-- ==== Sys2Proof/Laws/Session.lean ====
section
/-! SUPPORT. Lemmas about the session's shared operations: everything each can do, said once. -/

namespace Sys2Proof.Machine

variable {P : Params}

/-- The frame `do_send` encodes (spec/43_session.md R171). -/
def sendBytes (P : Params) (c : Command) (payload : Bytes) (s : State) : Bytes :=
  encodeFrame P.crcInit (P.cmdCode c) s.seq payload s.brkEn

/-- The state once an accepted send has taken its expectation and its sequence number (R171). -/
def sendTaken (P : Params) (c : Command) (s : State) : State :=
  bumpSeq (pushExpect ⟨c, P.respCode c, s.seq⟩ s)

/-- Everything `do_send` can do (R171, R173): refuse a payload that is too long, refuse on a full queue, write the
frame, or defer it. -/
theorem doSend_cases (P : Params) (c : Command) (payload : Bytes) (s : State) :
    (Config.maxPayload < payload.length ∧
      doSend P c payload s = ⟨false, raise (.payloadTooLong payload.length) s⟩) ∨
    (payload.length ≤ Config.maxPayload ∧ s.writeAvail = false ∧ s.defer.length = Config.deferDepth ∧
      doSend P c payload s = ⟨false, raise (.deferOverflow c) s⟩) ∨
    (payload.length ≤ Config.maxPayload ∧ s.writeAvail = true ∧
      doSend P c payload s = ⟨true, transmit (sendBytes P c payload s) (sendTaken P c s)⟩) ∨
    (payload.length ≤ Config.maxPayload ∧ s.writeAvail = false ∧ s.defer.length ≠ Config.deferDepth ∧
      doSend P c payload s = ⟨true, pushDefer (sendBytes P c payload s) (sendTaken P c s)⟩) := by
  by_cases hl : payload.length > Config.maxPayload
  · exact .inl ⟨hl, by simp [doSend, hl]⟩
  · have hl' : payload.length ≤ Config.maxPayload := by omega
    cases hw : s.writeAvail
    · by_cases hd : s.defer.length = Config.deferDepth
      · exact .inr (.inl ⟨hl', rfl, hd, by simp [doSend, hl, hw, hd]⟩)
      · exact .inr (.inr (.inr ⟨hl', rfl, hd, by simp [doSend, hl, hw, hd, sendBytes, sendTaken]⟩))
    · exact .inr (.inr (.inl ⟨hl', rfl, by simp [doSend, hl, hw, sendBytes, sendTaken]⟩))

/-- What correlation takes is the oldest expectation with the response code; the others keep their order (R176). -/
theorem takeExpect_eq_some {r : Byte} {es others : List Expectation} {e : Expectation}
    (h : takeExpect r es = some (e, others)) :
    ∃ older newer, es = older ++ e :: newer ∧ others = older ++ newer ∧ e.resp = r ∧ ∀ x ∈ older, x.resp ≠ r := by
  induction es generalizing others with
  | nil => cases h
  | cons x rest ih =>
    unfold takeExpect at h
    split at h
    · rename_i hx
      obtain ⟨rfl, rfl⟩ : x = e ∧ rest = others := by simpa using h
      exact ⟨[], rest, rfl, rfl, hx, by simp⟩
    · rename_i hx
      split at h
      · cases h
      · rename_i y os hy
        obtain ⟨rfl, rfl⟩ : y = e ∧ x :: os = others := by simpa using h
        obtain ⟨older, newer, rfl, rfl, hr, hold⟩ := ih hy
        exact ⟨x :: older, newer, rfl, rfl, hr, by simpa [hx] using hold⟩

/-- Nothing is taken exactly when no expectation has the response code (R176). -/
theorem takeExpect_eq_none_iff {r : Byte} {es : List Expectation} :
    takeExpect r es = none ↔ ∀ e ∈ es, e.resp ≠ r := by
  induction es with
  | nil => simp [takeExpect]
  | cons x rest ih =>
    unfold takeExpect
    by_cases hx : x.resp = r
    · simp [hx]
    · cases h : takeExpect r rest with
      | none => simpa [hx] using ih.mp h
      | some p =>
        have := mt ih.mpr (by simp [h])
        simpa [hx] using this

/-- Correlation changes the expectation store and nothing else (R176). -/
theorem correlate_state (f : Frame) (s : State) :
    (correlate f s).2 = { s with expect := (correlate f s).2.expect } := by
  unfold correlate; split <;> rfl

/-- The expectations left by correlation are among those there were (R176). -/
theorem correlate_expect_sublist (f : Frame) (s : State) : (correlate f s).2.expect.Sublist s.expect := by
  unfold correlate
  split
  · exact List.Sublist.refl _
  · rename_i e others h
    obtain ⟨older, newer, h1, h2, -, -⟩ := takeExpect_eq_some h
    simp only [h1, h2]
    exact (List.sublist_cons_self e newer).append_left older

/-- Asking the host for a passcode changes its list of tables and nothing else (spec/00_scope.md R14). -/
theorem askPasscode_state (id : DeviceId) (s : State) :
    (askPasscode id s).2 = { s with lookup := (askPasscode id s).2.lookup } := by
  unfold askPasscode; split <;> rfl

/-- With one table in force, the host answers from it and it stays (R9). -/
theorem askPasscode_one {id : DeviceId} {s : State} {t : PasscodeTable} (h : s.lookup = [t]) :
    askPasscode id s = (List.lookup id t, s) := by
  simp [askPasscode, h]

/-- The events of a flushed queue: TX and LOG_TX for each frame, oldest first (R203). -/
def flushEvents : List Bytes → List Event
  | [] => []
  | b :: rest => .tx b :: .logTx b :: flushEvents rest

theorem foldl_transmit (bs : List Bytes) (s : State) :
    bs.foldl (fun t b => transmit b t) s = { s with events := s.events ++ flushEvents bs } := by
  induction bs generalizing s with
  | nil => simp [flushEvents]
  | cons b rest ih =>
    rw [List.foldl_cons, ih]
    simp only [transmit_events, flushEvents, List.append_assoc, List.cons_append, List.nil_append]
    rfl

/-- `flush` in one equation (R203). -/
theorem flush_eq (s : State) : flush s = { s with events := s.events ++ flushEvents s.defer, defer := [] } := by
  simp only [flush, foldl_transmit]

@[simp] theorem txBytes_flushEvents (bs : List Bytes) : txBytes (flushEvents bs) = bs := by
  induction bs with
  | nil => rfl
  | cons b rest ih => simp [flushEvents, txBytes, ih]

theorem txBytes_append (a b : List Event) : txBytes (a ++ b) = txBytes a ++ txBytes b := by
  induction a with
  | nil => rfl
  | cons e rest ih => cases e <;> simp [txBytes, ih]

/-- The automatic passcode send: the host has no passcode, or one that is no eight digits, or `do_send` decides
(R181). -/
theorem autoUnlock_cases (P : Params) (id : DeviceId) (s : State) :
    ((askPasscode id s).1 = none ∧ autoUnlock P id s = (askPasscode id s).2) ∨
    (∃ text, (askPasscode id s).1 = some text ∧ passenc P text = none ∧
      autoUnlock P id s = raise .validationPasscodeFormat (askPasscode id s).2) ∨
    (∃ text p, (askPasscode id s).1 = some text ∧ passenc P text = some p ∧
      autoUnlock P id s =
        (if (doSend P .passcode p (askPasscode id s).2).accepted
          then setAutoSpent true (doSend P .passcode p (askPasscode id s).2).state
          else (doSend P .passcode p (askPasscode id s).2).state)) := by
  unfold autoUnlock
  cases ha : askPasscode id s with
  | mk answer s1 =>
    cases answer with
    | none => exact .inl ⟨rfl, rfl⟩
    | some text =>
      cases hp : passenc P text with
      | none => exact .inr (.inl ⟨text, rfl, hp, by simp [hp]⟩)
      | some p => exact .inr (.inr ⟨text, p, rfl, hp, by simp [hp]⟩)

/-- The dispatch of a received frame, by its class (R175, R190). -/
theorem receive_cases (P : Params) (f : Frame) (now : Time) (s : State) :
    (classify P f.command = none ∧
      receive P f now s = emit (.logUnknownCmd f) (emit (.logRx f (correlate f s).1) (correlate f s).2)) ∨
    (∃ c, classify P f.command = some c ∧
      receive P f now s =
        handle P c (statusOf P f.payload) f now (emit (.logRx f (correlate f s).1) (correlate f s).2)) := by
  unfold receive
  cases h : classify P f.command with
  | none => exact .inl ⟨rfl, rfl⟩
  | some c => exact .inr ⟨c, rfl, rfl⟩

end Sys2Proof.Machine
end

Exercise – Take the line above containing "nil => simp [takeExpect]", the line containing "theorem foldl_transmit (bs", and all lines in between, and copy them exactly without anything else.

Finished task –
  | nil => simp [takeExpect]
  | cons x rest ih =>
    unfold takeExpect
    by_cases hx : x.resp = r
    · simp [hx]
    · cases h : takeExpect r rest with
      | none => simpa [hx] using ih.mp h
      | some p =>
        have := mt ih.mpr (by simp [h])
        simpa [hx] using this

/-- Correlation changes the expectation store and nothing else (R176). -/
theorem correlate_state (f : Frame) (s : State) :
    (correlate f s).2 = { s with expect := (correlate f s).2.expect } := by
  unfold correlate; split <;> rfl

/-- The expectations left by correlation are among those there were (R176). -/
theorem correlate_expect_sublist (f : Frame) (s : State) : (correlate f s).2.expect.Sublist s.expect := by
  unfold correlate
  split
  · exact List.Sublist.refl _
  · rename_i e others h
    obtain ⟨older, newer, h1, h2, -, -⟩ := takeExpect_eq_some h
    simp only [h1, h2]
    exact (List.sublist_cons_self e newer).append_left older

/-- Asking the host for a passcode changes its list of tables and nothing else (spec/00_scope.md R14). -/
theorem askPasscode_state (id : DeviceId) (s : State) :
    (askPasscode id s).2 = { s with lookup := (askPasscode id s).2.lookup } := by
  unfold askPasscode; split <;> rfl

/-- With one table in force, the host answers from it and it stays (R9). -/
theorem askPasscode_one {id : DeviceId} {s : State} {t : PasscodeTable} (h : s.lookup = [t]) :
    askPasscode id s = (List.lookup id t, s) := by
  simp [askPasscode, h]

/-- The events of a flushed queue: TX and LOG_TX for each frame, oldest first (R203). -/
def flushEvents : List Bytes → List Event
  | [] => []
  | b :: rest => .tx b :: .logTx b :: flushEvents rest

theorem foldl_transmit (bs : List Bytes) (s : State) :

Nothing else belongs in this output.